L'utilisation abusive des pièces communiquées : Que faire?

Au cours des dernières années, il s'est produit des cas troublants d'utilisation abusive de pièces communiquées à la défense. On entend notamment par là l'utilisation de ces pièces afin de faciliter les agissements criminels, par exemple le harcèlement et l'intimidation de témoins. On entend aussi les cas où sont révélés des renseignements confidentiels sensibles concernant des particuliers, des victimes d'actes criminels et des tiers inclusivement.

Mesure législative proposée

Il pourrait être apporté des modifications au Code criminel par lesquelles :

  • il serait imposé à toutes les personnes qui se font communiquer des renseignements – aux tiers également – l'obligation de ne pas les utiliser à mauvais escient ou à des fins accessoires;
  • on conférerait explicitement au tribunal le pouvoir de prononcer les ordonnances relatives à la communication de pièces qu'il estime justifiées, que les pièces soient entre les mains de l'avocat, de l'accusé, ou de tiers : l'ordonnance pourrait être prononcée dans l'intérêt de la justice ou pour protéger la vie privée des personnes touchées par l'instance, mais sous réserve du droit de l'accusé de présenter une défense pleine et entière;
  • serait créée une infraction ciblant l'utilisation abusive des pièces communiquées : cette infraction pourrait viser l'utilisation à mauvais escient de pièces de ce genre dans le but de faciliter la perpétration d'une infraction pénale, ainsi que leur utilisation dans l'intention de porter atteinte à la vie privée de quiconque.

Analyse

Les pièces communiquées peuvent comprendre des renseignements extrêmement délicats, touchant l'intérêt public dans la lutte contre la criminalité, ainsi que le droit à la vie privée des particuliers, notamment des victimes et des tiers. Si, au Canada, la justice pénale est un processus public, ceci ne signifie pas que toute la documentation qui a été produite par les parties doit être librement distribuée au grand public.
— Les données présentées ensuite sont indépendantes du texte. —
/-- The words that a group has used leave the queue; of a word whose second half is next, a parcel has issued. -/
def dropWords (x : Core) (next : Nat) : Core :=
  { x with queue := (next / 4, x.queue.2.drop (next / 4 - x.queue.1)), used := next % 4 == 2 }

/-- The words in the queue of which no parcel has issued: wrong-path words when the queue is discarded (R287). -/
def unusedWords (x : Core) : Nat := x.queue.2.length - (if x.used then 1 else 0)

/-- Fetch restarts at an address: the queue is discarded, and the words of the old path no longer matter (R287, R297). -/
def restartAt (x : Core) (addr : Nat) (fetched : List Nat) : Core :=
  { x with pc := addr, queue := (addr / 4, fetched), used := false, stale := [] }

/-- A byte of instruction memory as a group at `addr` of at most `len` bytes executes it: the old contents within 16 bytes after a store (R297). -/
def fetchByte (x : Core) (addr len a : Nat) : Byte :=
  match x.stale.find? (fun e => e.2.1 == a && decide (e.1 ≤ addr) && decide (addr + len ≤ e.1 + 16)) with
  | some e => e.2.2
  | none => byteAt x.iram a

/-- A halfword of instruction memory. -/
def fetchHalf (x : Core) (addr len a : Nat) : Nat := ofBytes [fetchByte x addr len a, fetchByte x addr len (a + 1)]

/-- The group at an address. -/
def fetchGroup (x : Core) (addr : Nat) : List RawMove × Nat :=
  let latch := x.immHi.map Prod.fst
  let short := groupOf (fetchHalf x addr 2 addr) (fetchHalf x addr 2 (addr + 2)) latch
  if short.2 = 2 then short else groupOf (fetchHalf x addr 4 addr) (fetchHalf x addr 4 (addr + 2)) latch

/-! ### Reading ports (R263, R273, R276, R278) -/

/-- ctl.ctx.FAULT: the innermost context was entered through a fault slot. -/
def inFault (x : Core) : Bool := match x.stack with
  | sh :: _ => sh.byFault
  | [] => false

/-- Whether ctl.usel selects a unit that the core has (R276). -/
def unitSelected (c : Nat) (x : Core) : Bool := decide (x.usel < 7) && !(coreSmall c && (x.usel == 1 || x.usel == 5))

/-- The rotation position p at a core's clock (R28): an application core counts core clocks, the 16 MHz Warden fifty of them in each of its own. -/
def rotPos (c : Nat) (x : Core) : Nat := (x.rot + (if c = 8 then 50 * x.cyc else x.cyc)) % 10

/-- The owner of turn t of slot 9 (R28). -/
inductive Turn
  | warden
  | blitter
  | network
  | reader
  deriving DecidableEq, Repr

/-- The turn that slot 9 takes at a core's clock (R28). -/
def turnAt (c : Nat) (x : Core) : Turn :=
  let t := (x.rot + (if c = 8 then 50 * x.cyc else x.cyc)) / 10 % 4
  if t = 0 then .warden else if t = 1 then .blitter else if t = 2 then .network else .reader

/-- The latency of a load from shared SRAM by application core c that issues at its present clock (R29). -/
def slotLatency (c : Nat) (x : Core) : Nat := 2 + (c + 10 - rotPos c x) % 10

/-- The clocks until the slot of application core c has served a store, from its present clock on (R293). -/
def slotWait (c : Nat) (x : Core) : Nat := 1 + (c + 10 - rotPos c x) % 10

/-- core.status without ROT. -/
def statusWord (c : Nat) (x : Core) : Nat :=
  x.sticky + (if x.predOff then 2 ^ 8 else 0) + (if x.immHi.isSome then 2 ^ 9 else 0) + x.level * 2 ^ 16 + c * 2 ^ 24 + (if coreSmall c then 2 ^ 28 else 0)

/-- The pad levels of a half (R275). -/
def padWord (s : State) (lo n : Nat) : Nat := (List.range n).foldl (fun a i => if padLevel s (lo + i) then a + 2 ^ i else a) 0

/-- The pad levels of a half as core c reads them in its clock x.cyc: through two core clocks, so that a change it made itself in the clock before is not
seen yet (R362); changes from outside the core are seen at once (DESIGN CHOICE, log 98). -/
def padsRead (s : State) (x : Core) (lo n : Nat) : Nat :=
  match x.pads with
  | some (at_, changed, old) =>
    if x.cyc ≤ at_ + 1 then maskClear (padWord s lo n) (bits changed lo n) + maskAnd (bits old lo n) (bits changed lo n) else padWord s lo n
  | none => padWord s lo n

/-- The value of a readable port, with the state after the read: core.cyc latches its high half, and what the spec leaves open is free: the
saved context at depth 0. -/
def portValue (s : State) (c p : Nat) : Word × State :=
  let x := coreOf s c
  let pure_ (n : Nat) : Word × State := (natWord n, s)
  if p < 32 then (regOf x p, s)
  else if p < 40 then pure_ (if guardOf x (p - 32) then 1 else 0)
  else if p = 40 then (resOf x 0, s)
  else if p = 60 then (resOf x 1, s)
  else if p = 80 then (resOf x 3, s)
  else if p = 93 then (x.link, s)
  else if p = 96 then (resOf x 6, s)
  else if p = 97 then (opdOf x 6, s)
  else if p = 104 then (resOf x 2, s)
  else if p = 112 then pure_ (padsRead s x 0 32)
  else if p = 113 then pure_ (padsRead s x 32 16)
  else if p = 114 then pure_ (bits s.pins.out 0 32)
  else if p = 115 then pure_ (bits s.pins.out 32 16)
  else if p = 120 then pure_ (statusWord c x + (if c = 9 then 0 else rotPos c x))
  else if p = 121 then (natWord x.cyc, setCore s c { x with cych := natWord (x.cyc / 2 ^ 32) })
  else if p = 122 then (x.cych, s)
  else if p = 128 then (resOf x 4, s)
  else if p = 129 then (resOf x 7, s)
  else if p = 132 then pure_ (if x.div.isSome then 1 else 0)
  else if p = 144 then (resOf x 5, s)
  else if p = 159 then pure_ x.fpuFlags
  else if p = 176 then pure_ (if x.predOff then 1 else 0)
  else if p = 178 then pure_ (x.level + 32 * x.stack.length + (if inFault x then 1024 else 0))
  else if p = 179 then pure_ x.usel
  else if p = 180 then (if unitSelected c x then opdOf x x.usel else 0#32, s)
  else if p = 181 then (if unitSelected c x then resOf x x.usel else 0#32, s)
  else if p = 182 then (if x.usel = 4 then resOf x 7 else 0#32, s)
  else if p = 183 then pure_ x.mcsel
  else if p = 184 then (mapGet (fun _ => 0x10000000#32) x.mc x.mcsel, s)
  else if p = 185 then pure_ (if x.lock then 1 else 0)
  else if p = 192 then pure_ (if inFault x then 0 else irqClaim s c)
  else if p = 194 then pure_ (thrOf s c)
  else if p = 195 then pure_ x.fault
  else if p = 196 then pure_ x.fpc
  else if p = 197 then
    (match x.stack with
    | sh :: _ => pure_ sh.pc
    | [] => let (f, t) := drawFree s; (natWord f, t))
  else if p = 198 then
    (match x.stack with
    | sh :: _ => pure_ (sh.guards / 2 % 128 * 2 + 1)
    | [] => let (f, t) := drawFree s; (natWord (f % 128 * 2 + 1), t))
  else if p = 199 then (x.vbase, s)
  else if p = 323 then pure_ (64 - s.aud.queue.length)
  else (copOf x p, s)

/-- The value of a move's source. -/
def srcValue (s : State) (c : Nat) : Src → Word × State
  | .value w => (w, s)
  | .port p => portValue s c p

/-- Whether a move executes (R262). -/
def moveRuns (x : Core) (m : RawMove) : Bool := guardOf x m.guard != m.inv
Plus précisément, il ne serait pas indiqué de verser au domaine public les pièces communiquées. Comme il a été précisé dans le rapport Martin, « [TRADUCTION] il est répréhensible pour l'avocat de rendre publics les renseignements qui lui ont été communiqués. L'avocat qui agit ainsi manque aux obligations qui découlent de son statut d'officier de justice [4] ». En outre, si l'accusé a le droit de présenter une défense pleine et entière, garanti par la Constitution, et donc de se faire communiquer les pièces à charge, ceci ne veut pas dire que la communication entre avocat et accusé peut se faire sans restrictions. Le rapport Martin contient des recommandations sur les restrictions qui devraient être applicables à l'utilisation des pièces à cet égard; on y affirme notamment que « [TRADUCTION] l'avocat de la défense doit conserver la garde ou le contrôle des pièces communiquées, de sorte que des copies n'en soient pas indûment diffusées » (p. 179).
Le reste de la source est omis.